PAT A 1064. Complete Binary Search Tree (30)

题目

A Binary Search Tree (BST) is recursively defined as a binary tree which has the following properties:

The left subtree of a node contains only nodes with keys less than the node's key.

The right subtree of a node contains only nodes with keys greater than or equal to the node's key.

Both the left and right subtrees must also be binary search trees.

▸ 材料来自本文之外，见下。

-- ==== Sys2Proof/Laws/Access.lean ====
section
/-! SUPPORT. What an access leaves behind beside its bytes: each operation that notes one moves a single table of
the state, or a single part of a hart or a core pair. -/

namespace Sys2Proof.Machine

/-- Meeting a HOME 01 page moves the core pairs' records alone (R222). -/
theorem meetPage_eq (s : State) (part va pa : Nat) (pte : Word) :
    ∃ l, meetPage s part va pa pte = { s with pairs := l } := by
  unfold meetPage
  dsimp only
  split
  · exact ⟨_, rfl⟩
  · split <;> exact ⟨_, rfl⟩

@[simp] theorem meetPage_mem (s : State) (part va pa : Nat) (pte : Word) : (meetPage s part va pa pte).mem = s.mem := by
  obtain ⟨_, e⟩ := meetPage_eq s part va pa pte
  rw [e]

@[simp] theorem meetPage_harts (s : State) (part va pa : Nat) (pte : Word) :
    (meetPage s part va pa pte).harts = s.harts := by
  obtain ⟨_, e⟩ := meetPage_eq s part va pa pte
  rw [e]

/-- A leaf of another HOME meets no pinned area. -/
theorem meetPage_of_home (s : State) (part va pa : Nat) {pte : Word} (h : pteHome pte ≠ 1) : meetPage s part va pa pte = s := by
  simp [meetPage, h]

/-- Noting a read moves the harts alone (R151). -/
theorem noteRead_eq (s : State) (slot : Nat) (va : Word) (n : Nat) : ∃ l, noteRead s slot va n = { s with harts := l } := by
  unfold noteRead
  split
  · exact ⟨_, rfl⟩
  · split <;> exact ⟨_, rfl⟩

@[simp] theorem noteRead_mem (s : State) (slot : Nat) (va : Word) (n : Nat) : (noteRead s slot va n).mem = s.mem := by
  obtain ⟨_, e⟩ := noteRead_eq s slot va n
  rw [e]

@[simp] theorem noteRead_pairs (s : State) (slot : Nat) (va : Word) (n : Nat) : (noteRead s slot va n).pairs = s.pairs := by
  obtain ⟨_, e⟩ := noteRead_eq s slot va n
  rw [e]

/-- Fitting the pinned area moves the area alone (R222). -/
theorem fitArea_eq (p : Pair) : ∃ l, p.fitArea = { p with area := l } := by
  unfold Pair.fitArea
  split <;> exact ⟨_, rfl⟩

/-- Below three cache ways the area holds no page (R222). -/
theorem fitArea_empty (p : Pair) (h : p.cacheWays < 3) : ∀ x ∈ p.fitArea.area, x.pinned = false := by
  unfold Pair.fitArea
  simp [h]

/-- Keeping some pins moves the pins, and the stores under the others. -/
theorem keepPins_pins (p : Pair) (l : List Pin) : (p.keepPins l).pins = l := rfl

theorem keepPins_delayed (p : Pair) (l : List Pin) (d : Delayed) :
    d ∈ (p.keepPins l).delayed ↔ d ∈ p.delayed ∧ ∃ q ∈ l, q.line = d.line := by
  simp [Pair.keepPins]

end Sys2Proof.Machine
end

A Complete Binary Tree (CBT) is a tree that is completely filled, with the possible exception of the bottom level, which is filled from left to right.

Now given a sequence of distinct non-negative integer keys, a unique BST can be constructed if it is required that the tree must also be a CBT. You are supposed to output the level order traversal sequence of this BST.

Input Specification:

Each input file contains one test case. For each case, the first line contains a positive integer N (<=1000). Then N distinct non-negative integer keys are given in the next line. All the numbers in a line are separated by a space and are no greater than
2000.

Output Specification:

For each test case, print in one line the level order traversal sequence of the corresponding complete binary search tree. All the numbers in a line must be separated by a space, and there must be no extra space at the end of the line.

Sample Input:

10
1 2 3 4 5 6 7 8 9 0

Sample Output:

6 3 8 1 5 7 9 0 2 4

即根据输入构建完全二叉树，并按层序输出。

一棵深度为n的满的完全二叉树元素数量为2^n-1；

一棵深度为n+1的不满的完全二叉树，即为深度为n的满的完全二叉树再加上深度为n+1的元素；

底层元素中的前2^(n-1)个元素小于根，之后的大于根。

根据这个性质可以求出一个排序区间中根的编号。

代码：

#include <iostream>
#include <vector>
#include <algorithm>
#include <queue>
using namespace std;

struct be	//探测结构，记录探测区域的起始点
{
int begin;
int end;
};

int Root(int p,int q);	//	求区域的根

int main()
{
int n;
vector<int> data;

int i,temp;
cin>>n;
for(i=0;i<n;i++)
{
cin>>temp;
data.push_back(temp);
}
sort(data.begin(),data.end());

queue<be> level;
int root;
be tempbe1,tempbe2;
tempbe1.begin=0;
tempbe1.end=n-1;
level.push(tempbe1);
while(!level.empty())
{
tempbe1=level.front();
level.pop();
root=Root(tempbe1.begin,tempbe1.end);
if(root-1>=tempbe1.begin)
{
tempbe2.begin=tempbe1.begin;
tempbe2.end=root-1;
level.push(tempbe2);
}
if(root+1<=tempbe1.end)
{
tempbe2.begin=root+1;
tempbe2.end=tempbe1.end;
level.push(tempbe2);
}
if(level.empty())
cout<<data[root];
else
cout<<data[root]<<" ";
}

return 0;
}

int Root(int p,int q)	//求根
{
if(p==q)
return p;
int d=q-p+1;	//区间元素数

int temp=1;
while(temp<d)	//获取一个容得下所有元素的树填满的容量
{
temp++;
temp*=2;
temp--;
}
temp++;	//求除去底层叶子后的元素数量
temp/=2;
temp--;

if(d-temp<=(temp+1)/2)	//底层元素数小于底层容量一半，即底层元素都小于根节点
return p+d-temp-1+(temp+1)/2;
else	//大于，则有一半比其小
return p+temp;
}